## [TASK GOAL]
Give back, character for character, the line that includes "R342, R343) -/" and all lines beneath it in the data.
╭─ DATA TO PROCESS
-- ==== Sys2Proof/Machine/Recovery.lean ====
section
/-! DEFINITION. Self-tests and the escalation ladder (R341 to R344, R350), step repeat (R347, R348), cluster swap (R20, R21, R349). -/

namespace Sys2Proof.Machine

/-! ## Windows and levels (R338, R344) -/

/-- A cluster's window can close: its tests have ended and its own recovery action has completed (R338): a step repeat counts where the
window has reached that level. -/
def State.canClose (s : State) (site : Nat) : Bool :=
  let r := s.tile.rep
  !(s.tile.errs.any fun e => e.site == some site) && !((s.cl site).slots.any fun (p : Nat × SlotSt) => p.2.replay)
    && (decide (s.fld (Reg.CL_ERR_STATUS_LEVEL site) ≤ 1) || (!r.asked && r.named.isNone && !r.rewound))

/-- Close a cluster's window; linked windows close together (R338, R350). -/
def State.closeWindow (s : State) (site : Nat) : State :=
  let group := site :: (s.cl site).linked
  if group.all s.canClose then
    group.foldl (fun s t =>
      let s1 := (s.setFld (Reg.CL_ERR_STATUS_WINDOW t) 0).setFld (Reg.CL_ERR_STATUS_LEVEL t) 0
      if (s1.cl t).linked.isEmpty then s1 else s1.modCl t fun c => { c with linked := [] }) s
  else s

/-- A recovering block of the cluster, discarded or in replay, holds a signal to an object. -/
def State.holdsSignal (s : State) (site : Nat) (o : Nat × Nat) : Bool :=
  s.fld (Reg.CL_ERR_STATUS_WINDOW site) != 0 && (s.cl site).slots.any fun (p : Nat × SlotSt) =>
    (p.2.replay || s.slotState site p.1 == slFault) && (p.2.owes.contains o || (s.aims p.2.blk).contains o)

/-- The objects on which the replays of a cluster wait. -/
def State.replayWaits (s : State) (site : Nat) : List (Nat × Nat) :=
  ((s.cl site).slots.filter fun (p : Nat × SlotSt) => p.2.replay).filterMap fun (p : Nat × SlotSt) =>
    match p.2.wait with
    | some (.object r _ _, _) => some (if bits r 14 2 = 1 then (64, r % 256) else (site, r % 64))
    | _ => none

/-- The windows of two clusters, and those linked with them, become linked. -/
def State.linkWindows (s : State) (a b : Nat) : State :=
  let group := (a :: (s.cl a).linked) ++ (b :: (s.cl b).linked)
  group.foldl (fun s t => (s.setFld (Reg.CL_ERR_STATUS_WINDOW t) 2).modCl t fun c => { c with
    linked := (group.filter (· != t)).eraseDups }) s

/-- At a mark, windows are linked where a replay waits on a signal that another cluster's recovering block holds (R350). -/
def State.linkReplays (s : State) (site : Nat) : State :=
  (s.replayWaits site).foldl (fun s o =>
    (s.liveSites.filter fun t => t != site && !(s.cl site).linked.contains t && s.holdsSignal t o).foldl (fun s t => s.linkWindows site t) s) s

/-- A job runs, and no JOB_STOP has ended its recovery. -/
def State.recovers (s : State) : Bool := decide (tsRunning ≤ s.ts) && decide (s.ts ≤ tsRecovering) && !s.job.stopping

/-- The live array of next higher number modulo 4 (R343). -/
def State.nextArr (s : State) (site a : Nat) : Option Nat :=
  ([1, 2, 3].map fun k => (a + k) % 4).find? fun b => !(s.fld (Reg.CL_RETIRED_UNITS site)).testBit (b + 1)

/-- A lasting fault of an array whose accumulator banks are in service can be carried by another array: the block is replayed there. With
STEP_EN 0 the swap that goes with it is tile FAILED (R341). -/
def State.redirects (s : State) (e : PErr) : Option (Nat × Nat) :=
  match e.unit, e.site with
  | .unit c u, some site =>
    if c.val = site ∧ 1 ≤ u.val ∧ u.val ≤ 4 ∧ !isVector site ∧ s.canSwap site = true ∧ s.flag Reg.ERR_CFG_STEP_EN ∧ e.blk ≠ 0 ∧ e.level ≤ 1
        ∧ (s.fld (Reg.CL_REDIRECT_ACC_OK site)).testBit (u.val - 1) then
      (s.nextArr site (u.val - 1)).map fun b => (u.val - 1, b)
    else none
  | _, _ => none

/-- The level that a lasting fault calls for (R343; log entry 95). -/
def State.lastingLevel (s : State) (e : PErr) : Nat :=
  match e.site, e.unit with
  | some site, .unit _ _ => if !s.canSwap site then 4 else if (s.redirects e).isSome then 1 else 3
  | some site, .bank _ _ => if s.canSwap site then 3 else 4
  | _, _ => 4

/-- The level of the action for an error whose test has ended (R335, R341, R344). -/
def State.actLevel (s : State) (e : PErr) (failed : Bool) : Nat :=
  let l0 := if failed then max e.level (s.lastingLevel e) else e.level
  let l1 := if l0 = 1 ∧ e.cls ≠ 0x0C ∧ e.blk = 0 then 2 else l0
  if 3 ≤ l1 ∧ !(e.site.any s.canSwap) then 4
  else if (l1 = 2 ∨ l1 = 3) ∧ !s.flag Reg.ERR_CFG_STEP_EN then 4
  else l1

/-- ACTION of the log entry (R355). -/
def actionCode (cls lvl : Nat) : Nat :=
  if lvl = 0 then 1 else if lvl = 1 then (if cls = 0x0C then 6 else 2) else lvl + 1

/-! ## Actions -/

/-- A unit is retired (R343); an array shows it (R151). -/
def State.retireUnit (s : State) (u : TestUnit) : State :=
  match u with
  | .unit c n =>
    let s1 := s.setFld (Reg.CL_RETIRED_UNITS c) (s.fld (Reg.CL_RETIRED_UNITS c) ||| 2 ^ n.val)
    if 1 ≤ n.val ∧ n.val ≤ 4 then s1.setFld (Reg.ARR_STATUS_STATE c (n.val - 1)) 5 else s1
  | .bank c b => s.setFld (Reg.CL_BANK_RET_BANKS c) (s.fld (Reg.CL_BANK_RET_BANKS c) ||| 2 ^ b.val)
  | _ => s

/-- The accumulator banks of an array that has a lasting fault failed their march: they are out of service (R343, R356; log
entry 92). -/
def State.accFails (s : State) (u : TestUnit) : State :=
  match u with
  | .unit c n =>
    if 1 ≤ n.val ∧ n.val ≤ 4 then
      let v := s.fld (Reg.CL_REDIRECT_ACC_OK c)
      s.setFld (Reg.CL_REDIRECT_ACC_OK c) (if v.testBit (n.val - 1) then v - 2 ^ (n.val - 1) else v)
    else s
  | _ => s

/-- Operations of array `a`, and those already redirected to it, go to array `b`. -/
def State.redirect (s : State) (site a b : Nat) : State :=
  let m := s.fld (Reg.CL_REDIRECT_MAP site)
  let m' := (List.range 4).foldl (fun v k => v + (if bits m (2 * k) 2 = a then b else bits m (2 * k) 2) * 2 ^ (2 * k)) 0
  s.setFld (Reg.CL_REDIRECT_MAP site) m'

/-- The discarded block of a slot is to start again at the first mark (R340). -/
def State.replay (s : State) (site n : Nat) : State :=
  if s.slotState site n ≠ slFault then s
  else
    let s1 := (s.count Reg.ERR_REPLAYS_COUNT 1).setSlotState site n slWait
    (s1.copyEntry site n (s1.fld (Reg.SLOT_STATUS_ENTRY site n))).modSlot site n fun x => { x with replay := true }

/-- Carry out the action for an error, and log it (R343, R344, R355). A repeat that it asks for carries the bucket's reason where a reduction
caused it, else 0 (R348). -/
def State.act (s : State) (e : PErr) (pass : Option Bool) : State :=
  let failed := pass = some false
  let job := s.recovers
  let lvl := s.actLevel e failed
  let action := if job then actionCode e.cls lvl else if e.cls = 0x02 then 1 else 0
  let s1 := s.log
    { cls := e.cls, action := action, test := (pass.map fun p => if p then 1 else 2).getD 0, slot := e.slot, reason := e.reason
      source := e.source, block := e.blockId, context := e.context, landing := e.landing, detail := e.detail
      at_ := some (e.beat, e.step, e.attempt) }
  let s2 := match e.site, pass with
    | some c, some true => s1.count (Reg.CL_ERR_COUNT_TRANSIENT c) 1
    | some c, some false => s1.count (Reg.CL_ERR_COUNT_LASTING c) 1
    | _, _ => s1
  let red := if failed then s.redirects e else none
  let s3 := if failed then s2.retireUnit e.unit else s2
  let s4 := match e.site with
    | some c => if s3.fld (Reg.CL_ERR_STATUS_LEVEL c) < lvl then s3.setFld (Reg.CL_ERR_STATUS_LEVEL c) lvl else s3
    | none => s3
  let s5 := match e.site, red with
    | some c, some (a, b) => (s4.redirect c a b).setFlag (Reg.CL_RETIRED_SWAP_PENDING c) true
    | _, _ => s4
  if !job then (e.site.map s5.closeWindow).getD s5
  else
    match lvl, e.site with
    | 0, some c => s5.closeWindow c
    | 1, some c => s5.replay c e.slot
    | 2, _ => s5.requestRepeat (if e.cls = 0x0A ∨ e.cls = 0x0B then e.reason else 0)
    | 3, some c => (s5.setFlag (Reg.CL_RETIRED_SWAP_PENDING c) true).requestRepeat 0
    | 0, none | 1, none => s5
    | _, _ => s5.fail 0x0217

/-! ## Self-tests (R328, R342, R343) -/

/-- Zero one accumulator bank of an array. -/
def State.zeroBank (s : State) (site a bank : Nat) : State :=
  s.modCl site fun c => { c with acc := c.acc.filter fun p => p.1 / 65536 != 2 * a + bank }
╰─
## [EXERCISE SOLUTION]
/-! ## Self-tests (R328, R342, R343) -/

/-- Zero one accumulator bank of an array. -/
def State.zeroBank (s : State) (site a bank : Nat) : State :=
  s.modCl site fun c => { c with acc := c.acc.filter fun p => p.1 / 65536 != 2 * a + bank }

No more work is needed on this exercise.